Collected data
_ _ _ _ _ _ _
section
/-! PROOFS of the family 'other', part 3: rules over all commands and steps. The invariant, who writes which element,
streams that only grow, reading without a side effect, legal outputs, and the account of accepted bytes. -/

namespace Sys2Proof.Proofs

open Sys2Proof.Machine Sys2Proof.Claims Sys2Proof.Laws

/-! ## The invariant (10_state.md R11, R21) -/

/-- A command that ends keeps the invariant, because from a state that meets it every command ends in one that does. -/
theorem exec_keeps_inv {i : Instr} {s t : State} (hs : s.Inv) (h : exec i s = .next t) : t.Inv := by
  obtain ⟨c, v, u, hexec, hu, -⟩ := exec_answers hs i
  cases h.symm.trans hexec
  exact hu.respond c v

/-- Settles O10: each of the four things a step can do keeps the invariant. -/
theorem stepKeepsTheInvariant : Obligations.StepKeepsTheInvariant := by
  intro s t hs h
  obtain ⟨-, rfl⟩ | ⟨rest, -, rfl⟩ | ⟨w, rest, i, -, -, hexec⟩ | ⟨w, rest, e, -, -, rfl⟩ := step_cases h
  · exact hs
  · exact inv_applyReset (hs.setCmd rest)
  · exact exec_keeps_inv (hs.setCmd rest) hexec
  · exact (hs.setCmd rest).respond _ _

/-! ## The writers of each element (10_state.md R10 to R12, 30_encoding.md R61, 41_frame_buffer.md R104) -/

/-- Settles O39: by the command, its next state written out; a clause about an element that the command writes has a
hypothesis that it is another command. -/
theorem eachElementHasItsWriters : Obligations.EachElementHasItsWriters := by
  intro i s t h
  obtain ⟨w, hw⟩ := exec_next_shape h
  cases i with
  | nop | status | crcRead | crcRange | bufRead =>
    subst hw
    exact ⟨fun _ _ _ => rfl, fun _ _ _ => rfl, fun _ _ _ _ _ _ _ => rfl, fun _ => rfl, fun _ _ _ => rfl, rfl⟩
  | srst =>
    subst hw
    exact ⟨fun _ _ hne => absurd rfl hne, fun _ _ _ => rfl, fun _ _ _ hne => absurd rfl hne, fun _ => rfl,
      fun _ _ _ => rfl, rfl⟩
  | crcInit =>
    subst hw
    exact ⟨fun hne => absurd rfl hne, fun _ _ _ => rfl, fun _ _ _ _ _ _ _ => rfl, fun _ => rfl, fun _ _ _ => rfl, rfl⟩
  | crcByte b =>
    subst hw
    exact ⟨fun _ hne => absurd rfl (hne b), fun _ _ _ => rfl, fun _ _ _ _ _ _ _ => rfl, fun _ => rfl,
      fun _ _ _ => rfl, rfl⟩
  | crcEmit =>
    subst hw
    exact ⟨fun _ _ _ => rfl, fun _ _ _ => rfl, fun _ _ _ _ _ _ _ => rfl, fun hne => absurd rfl hne,
      fun _ _ _ => rfl, rfl⟩
  | bufReset =>
    subst hw
    exact ⟨fun _ _ _ => rfl, fun _ _ _ => rfl, fun _ _ hne => absurd rfl hne, fun _ => rfl, fun _ _ _ => rfl, rfl⟩
  | bufPush b =>
    obtain ⟨m, n, rfl⟩ := hw
    exact ⟨fun _ _ _ => rfl, fun hne => absurd rfl (hne b), fun hne => absurd rfl (hne b), fun _ => rfl,
      fun _ _ _ => rfl, rfl⟩
  | bufCompact start =>
    obtain ⟨m, n, rfl⟩ := hw
    exact ⟨fun _ _ _ => rfl, fun _ hne => absurd rfl (hne start), fun _ hne => absurd rfl (hne start), fun _ => rfl,
      fun _ _ _ => rfl, rfl⟩
  | syncScan =>
    obtain ⟨m, n, reports, rfl⟩ := hw
    exact ⟨fun _ _ _ => rfl, fun _ _ hne => absurd rfl hne, fun _ _ _ _ hne => absurd rfl hne, fun _ => rfl,
      fun hne => absurd rfl hne, rfl⟩
  | syncEvict =>
    refine ⟨?_, ?_, fun _ _ _ _ _ hne => absurd rfl hne, ?_, fun _ hne => absurd rfl hne, ?_⟩ <;>
      obtain rfl | ⟨bytes, rfl⟩ := hw <;> intros <;> rfl
  | syncFlush =>
    refine ⟨?_, ?_, fun _ _ _ _ _ _ hne => absurd rfl hne, ?_, fun _ _ hne => absurd rfl hne, ?_⟩ <;>
      obtain rfl | ⟨bytes, rfl⟩ := hw <;> intros <;> rfl
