-- ==== Sys2Proof/Machine/Queries.lean ====
section
/-! DEFINITION. The commands that read and change nothing: the status queries (43_host_commands R213 to R215) and the
codec commands (40_header_codec R126, R127). None needs INIT (20_memory R68). -/
namespace Sys2Proof.Machine

/-- IS_INITIALIZED (43_host_commands R213). -/
def execIsInitialized (s : State) : Outcome := .next (s.replyWith [flagByte s.status.init])

/-- NEEDS_RESET (43_host_commands R214). -/
def execNeedsReset (s : State) : Outcome := .next (s.replyWith [flagByte s.status.needsReset])

/-- HAS_SUBSCRIBERS (43_host_commands R215). -/
def execHasSubscribers (s : State) : Outcome := .next (s.replyWith [flagByte (hasSubs s)])

/-- The results of HDR_ENCODE (30_encoding R91). -/
def encodeResults (h : Header) : Bytes := encodeHeader h ++ [flagByte (validity h), flagByte (lastFrag h)]

/-- HDR_ENCODE (40_header_codec R126; 43_host_commands R200 step 3). An invalid header is encoded all the same. -/
def execHdrEncode (type req moreFrag : Byte) (payloadLength : U16) (fragIndex fragRef : Byte) (protocolVersion : U16)
    (s : State) : Outcome :=
  match nodeTypeOperand type, reqOperand req, moreFragOperand moreFrag with
  | some t, some r, some m =>
    .next (s.replyWith (encodeResults
      { type := t, req := r, moreFrag := m, pad := padSignature, payloadLength := payloadLength,
        fragIndex := fragIndex, fragRef := fragRef, protocolVersion := protocolVersion }))
  | _, _, _ => .next (s.reply .badArgument)

/-- The results of HDR_DECODE (30_encoding R91). -/
def decodeResults (h : Header) : Bytes :=
  [h.type.bits.setWidth 8, h.req.bits.setWidth 8, flagByte h.moreFrag, h.pad.setWidth 8] ++ le16 h.payloadLength ++
    [h.fragIndex, h.fragRef] ++ le16 h.protocolVersion ++ [flagByte (validity h), flagByte (lastFrag h)]

/-- HDR_DECODE (40_header_codec R127): always SUCCESS. -/
def execHdrDecode (hdr : Hdr7) (s : State) : Outcome := .next (s.replyWith (decodeResults (decodeHeader hdr)))

end Sys2Proof.Machine
end

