/-! ### The fragmentation engine -/

/-- 41_fragmentation R140: NextRef never returns 0, steps by one otherwise, and 255 successive calls from any start
return each of 1 to 255 exactly once. -/
def Obligations.ReferencesCycleWithoutZero : Prop :=
  (∀ c : Byte, nextRef c ≠ 0) ∧ (∀ c : Byte, c ≠ 255 → nextRef c = c + 1) ∧ nextRef 255 = 1 ∧
    ∀ c r : Byte, r ≠ 0 → ∃ n, (1 ≤ n ∧ n ≤ 255 ∧ nextRef^[n] c = r) ∧
      ∀ m, 1 ≤ m → m ≤ 255 → nextRef^[m] c = r → m = n

/-- 41_fragmentation R142: FragCount is the least number of FRAG_SIZE chunks that hold the payload, and a payload of
more than 256 × FRAG_SIZE bytes is refused with MESSAGE_TOO_LONG before any state changes. -/
def Obligations.FragCountIsCeiling : Prop :=
  (∀ (p : Params) (n : Nat), p.Legal → n ≤ fragCount p n * p.fragSize ∧
      (∀ k, n ≤ k * p.fragSize → fragCount p n ≤ k) ∧ (256 < fragCount p n ↔ 256 * p.fragSize < n)) ∧
    (∀ p : Params, p.Legal → fragCount p 0 = 0) ∧
    ∀ (s : State) (a : Addr) (b : Bytes), s.params.Legal → s.status.init = true → 256 * s.params.fragSize < b.length →
      exec (.send b) s = .next { s with responses := s.responses ++ [[10]] } ∧
        exec (.sendTo a b) s = .next { s with responses := s.responses ++ [[10]] }

/-- 41_fragmentation R141: PrepareFrag, for every payload that is not too long. -/
def Obligations.PrepareFragSplitsPayload : Prop :=
  ∀ (s : State) (b : Bytes) (frames : List Bytes) (s' : State), s.params.Legal →
    b.length ≤ 256 * s.params.fragSize → prepareFrag b s = (frames, s') →
    (b = [] → frames = [] ∧ s' = s) ∧
    (b ≠ [] →
      s' = { s with fragCtr := nextRef s.fragCtr } ∧ frames.length = fragCount s.params b.length ∧
      ∃ chunks : List Bytes, chunks.length = frames.length ∧ chunks.flatten = b ∧
        ∀ i c, chunks[i]? = some c →
          (i + 1 < frames.length → c.length = s.params.fragSize) ∧ 1 ≤ c.length ∧ c.length ≤ s.params.fragSize ∧
          ∃ h : Header, frames[i]? = some (encodeHeader h ++ c) ∧
            h.type = s.cfg.type ∧ h.req = .push ∧ (h.moreFrag = true ↔ i + 1 < frames.length) ∧ h.pad = 0b101 ∧
            h.payloadLength.toNat = c.length ∧ h.fragIndex.toNat = i ∧ h.fragRef = nextRef s.fragCtr ∧
            h.protocolVersion = s.cfg.version ∧ parseDatagram (encodeHeader h ++ c) = some (h, c))

/-- 41_fragmentation section 2 (R144): a fragment that finds no group of its reference opens one in the lowest free
slot, with its time stamp, when it does not complete a message by itself; with no free slot it is dropped. -/
def Obligations.FragmentOpensGroup : Prop :=
  ∀ (s : State) (m : Member) (t : U32), 1 ≤ s.params.groupMax →
    (∀ g ∈ s.rs, g.valid = true → g.key ≠ m.hdr.fragRef) →
    ((∀ g ∈ s.rs, g.valid = true) → processFrag m t s = s) ∧
    ∀ j g, s.rs[j]? = some g → g.valid = false → (∀ i g', i < j → s.rs[i]? = some g' → g'.valid = true) →
      (m.hdr.moreFrag = true ∨ m.hdr.fragIndex ≠ 0) →
      processFrag m t s =
        { s with rs := s.rs.set j { valid := true, key := m.hdr.fragRef, ts := t, members := [m] } }

/-- 41_fragmentation section 2 (R145, R147, R150): a fragment of a group that is not stale is appended and refreshes
the stamp when the group is not full and it does not complete it; a full group drops it and keeps its stamp. -/
def Obligations.FragmentJoinsGroup : Prop :=
  ∀ (s : State) (m : Member) (t : U32) (j : Nat) (g : Slot), (validKeys s.rs).Nodup →
    s.rs[j]? = some g → g.valid = true → g.key = m.hdr.fragRef →
    (t - g.ts).toNat ≤ s.params.staleMs.toNat →
    (g.members.length = s.params.groupMax → processFrag m t s = s) ∧
    (g.members.length ≠ s.params.groupMax →
      (∀ pre x post, g.members ++ [m] = pre ++ x :: post → x.hdr.moreFrag = false →
        (∀ y ∈ pre, y.hdr.moreFrag = true) → g.members.length + 1 ≠ x.hdr.fragIndex.toNat + 1) →
      processFrag m t s = { s with rs := s.rs.set j { g with ts := t, members := g.members ++ [m] } })

/-- 41_fragmentation section 2 (R146 to R149): the fragment with which the member count reaches the index of the first
terminal member plus one completes the group: the slot is free again, and S.SL gains one packet, with the sender and
the unchanged header of the last member of a stable sort by index, and the payloads joined in that order. -/
def Obligations.FragmentCompletesGroup : Prop :=
  ∀ (s : State) (m : Member) (t : U32) (j : Nat) (g : Slot) (pre post sorted : List Member) (x last : Member),
    (validKeys s.rs).Nodup → s.rs[j]? = some g → g.valid = true → g.key = m.hdr.fragRef →
    (t - g.ts).toNat ≤ s.params.staleMs.toNat → g.members.length ≠ s.params.groupMax →
    g.members ++ [m] = pre ++ x :: post → x.hdr.moreFrag = false → (∀ y ∈ pre, y.hdr.moreFrag = true) →
    g.members.length + 1 = x.hdr.fragIndex.toNat + 1 →
    sorted.Pairwise (fun a b => a.hdr.fragIndex.toNat ≤ b.hdr.fragIndex.toNat) →
    (∀ k : Byte, sorted.filter (fun a => a.hdr.fragIndex == k) =
      (g.members ++ [m]).filter fun a => a.hdr.fragIndex == k) →
    sorted.getLast? = some last →
    processFrag m t s =
      { s with rs := s.rs.set j { valid := false, key := g.key, ts := t, members := [] }
               sl := s.sl ++ [{ sender := last.sender, hdr := last.hdr, payload := sorted.flatMap (·.payload) }] }

/-- 41_fragmentation section 2 (R143) and 90_conflicts C3: a group found older than STALE_MS is discarded before the
fragment is considered, and the fragment is processed as if it had not been there. -/
def Obligations.StaleGroupIsDiscardedOnLookup : Prop :=
  ∀ (s : State) (m : Member) (t : U32) (j : Nat) (g : Slot), (validKeys s.rs).Nodup →
    s.rs[j]? = some g → g.valid = true → g.key = m.hdr.fragRef → s.params.staleMs.toNat < (t - g.ts).toNat →
    processFrag m t s = processFrag m t { s with rs := s.rs.set j { g with valid := false, members := [] } }

/-- 41_fragmentation R153, for arrivals with no other frame between them: the frames of one payload, fed to a receiver
in any order, each within STALE_MS of the one before, stage exactly one packet, at the last arrival, with the payload,
the terminal frame's header and its sender. -/
def Obligations.ReassemblyRestoresPayload : Prop :=
  ∀ (sndr rcvr : State) (b : Bytes) (src : Addr) (feed : List (Bytes × U32)) (u v : State),
    sndr.params.Legal → b ≠ [] → b.length ≤ 256 * sndr.params.fragSize →
    (feed.map Prod.fst).Perm (prepareFrag b sndr).1 →
    feed.IsChain (fun x y => (y.2 - x.2).toNat ≤ rcvr.params.staleMs.toNat) →
    (prepareFrag b sndr).1.length ≤ rcvr.params.groupMax →
    (∀ g ∈ rcvr.rs, g.valid = true → g.key ≠ nextRef sndr.fragCtr) → (∃ g ∈ rcvr.rs, g.valid = false) →
    u = feed.dropLast.foldl (fun w x => acceptDatagram x.2 w (src, x.1)) rcvr →
    v = feed.foldl (fun w x => acceptDatagram x.2 w (src, x.1)) rcvr →
    u.sl = rcvr.sl ∧
      ∃ h c, (prepareFrag b sndr).1.getLast? = some (encodeHeader h ++ c) ∧ h.moreFrag = false ∧
        v.sl = rcvr.sl ++ [{ sender := src, hdr := h, payload := b }] ∧
        ∀ g ∈ v.rs, g.valid = true → g.key ≠ nextRef sndr.fragCtr

/-! ### Transmission -/

/-- 43_host_commands R208: PUSH, whole. -/
def Obligations.PushAppendsOrRefuses : Prop :=
  ∀ (s : State) (b : Bytes),
    encode (.push b) = 0x06 :: le32 (BitVec.ofNat 32 b.length) ++ b ∧
    exec (.push b) s = .next
      (if s.params.obCap < s.ob.length + b.length then { s with responses := s.responses ++ [[11]] }
       else { s with ob := s.ob ++ b, responses := s.responses ++ [[0]] })

/-- 43_host_commands R209 (with R201, 20_memory R75): FLUSH, whole. It needs INIT; it drains the buffer, numbers the
batch, and sends it frame by frame to every subscriber in slot order, stopping at the first send that is not full. -/
def Obligations.FlushSendsBuffer : Prop :=
  ∀ (s : State) (sends : List (Addr × Bytes)), s.params.Legal →
    sends = ((prepareFrag s.ob s).1.flatMap fun f => (validAddrs s.sub).map fun a => (a, f)) →
    encode .flush = [0x07] ∧
    (s.status.init = false → exec .flush s = .next { s with responses := s.responses ++ [[9]] }) ∧
    (s.status.init = true →
      ∃ made code, BatchOutcome s.env sends made code ∧
        exec .flush s = .next
          { s with
              ob := []
              fragCtr := if s.ob = [] then s.fragCtr else nextRef s.fragCtr
              status := { s.status with needsReset := s.status.needsReset || code == .sendFailure }
              env := { s.env with tx := s.env.tx.drop made }
              calls := s.calls ++ txCalls s.env sends made
              responses := s.responses ++ [[code.byte]] })
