/-- Settles O24: the model's own `countField` is the way a number is written. -/
theorem getPacketsDrainsQueue : Obligations.GetPacketsDrainsQueue := by
  refine ⟨countField, fun n hn => by rw [countField, if_pos hn], fun n => rfl, fun s => ⟨rfl, ?_⟩⟩
  show (s.iq = [] → execGetPackets s = _) ∧ (s.iq ≠ [] → execGetPackets s = _)
  unfold execGetPackets
  split
  next hiq => exact ⟨fun _ => rfl, fun h => absurd hiq h⟩
  next p ps hiq =>
    rw [hiq]
    exact ⟨nofun, fun _ => rfl⟩

/-- Settles O26: ParseDatagram drops each of these frames. -/
theorem invalidFramesAreDropped : Obligations.InvalidFramesAreDropped := by
  rintro s t a f p hinit d rfl
  have hdropped (kind : Req) (hreject : ¬ (validity (f.header kind) = true ∧ f.payloadLength.toNat ≤ p.length)) :=
    exec_frame_of_rejected hinit (by rw [parseDatagram_frameBytes, if_neg hreject]) a
  refine ⟨fun hbad => ?_, ?_⟩
  · have hreject (kind : Req) : ¬ (validity (f.header kind) = true ∧ f.payloadLength.toNat ≤ p.length) := by
      rintro ⟨hvalid, hlen⟩
      obtain ⟨hmore, href⟩ | hshort := hbad
      · exact (validity_frameHeader.1 hvalid).2 hmore href
      · exact absurd hlen (not_le.2 hshort)
    refine ⟨?_, ?_, ?_, ?_⟩ <;> rintro rfl
    · exact hdropped .push (hreject .push)
    · exact hdropped .connect (hreject .connect)
    · exact hdropped .ack (hreject .ack)
    · exact hdropped .disconnect (hreject .disconnect)
  · rintro hzero rfl
    exact hdropped .push fun h => (validity_frameHeader.1 h.1).1 rfl hzero

/-- Settles O27: an unfragmented frame is applied as a packet. -/
theorem pushFrameIsDelivered : Obligations.PushFrameIsDelivered := by
  intro s a f p hinit href hmore hne hlen
  refine (exec_unfragmented (kind := .push) hinit href hmore (fun _ => hne) hlen).trans ?_
  rw [applyPacket_spec]
  by_cases hfull : s.iq.length = s.params.iqCap
  · simp only [FrameFields.header, hfull, ne_eq, not_true_eq_false, and_false, if_false, if_true]
  · simp only [FrameFields.header, hfull, ne_eq, hne, not_false_eq_true, and_self, if_false, if_true]

/-- Settles O28: an unfragmented frame is applied as a packet. -/
theorem connectFrameSubscribes : Obligations.ConnectFrameSubscribes :=
  fun _ _ _ _ hinit href hmore hlen => exec_unfragmented (kind := .connect) hinit href hmore nofun hlen

/-- Settles O29: an unfragmented frame is applied as a packet. -/
theorem ackFrameConfirms : Obligations.AckFrameConfirms :=
  fun _ _ _ _ hinit href hmore hlen => exec_unfragmented (kind := .ack) hinit href hmore nofun hlen

/-- Settles O30: an unfragmented frame is applied as a packet. -/
theorem disconnectFrameRemoves : Obligations.DisconnectFrameRemoves :=
  fun _ _ _ _ hinit href hmore hlen => exec_unfragmented (kind := .disconnect) hinit href hmore nofun hlen

/-- Settles O32: a frame that carries a reference is routed to the engine. -/
theorem fragmentFramesAreRouted : Obligations.FragmentFramesAreRouted := by
  intro s s1 s2 a f p kind hinit href hpush hlen h1 h2
  exact exec_frame_of_accepted hinit (validity_frameHeader.2 ⟨hpush, fun _ => href⟩) hlen
    (h1.trans (if_neg href).symm) h2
_ _ _ _ _ _ _
### Task to carry out:
Would you copy, unchanged, the stretch of the records above that begins at the line containing "h.moreFrag = false ∧" and ends at the line containing "(if s.params.obCap <", and only that?

### Result of this task:
      ∃ h c, (prepareFrag b sndr).1.getLast? = some (encodeHeader h ++ c) ∧ h.moreFrag = false ∧
        v.sl = rcvr.sl ++ [{ sender := src, hdr := h, payload := b }] ∧
        ∀ g ∈ v.rs, g.valid = true → g.key ≠ nextRef sndr.fragCtr

/-! ### Transmission -/

/-- 43_host_commands R208: PUSH, whole. -/
def Obligations.PushAppendsOrRefuses : Prop :=
  ∀ (s : State) (b : Bytes),
    encode (.push b) = 0x06 :: le32 (BitVec.ofNat 32 b.length) ++ b ∧
    exec (.push b) s = .next
      (if s.params.obCap < s.ob.length + b.length then { s with responses := s.responses ++ [[11]] }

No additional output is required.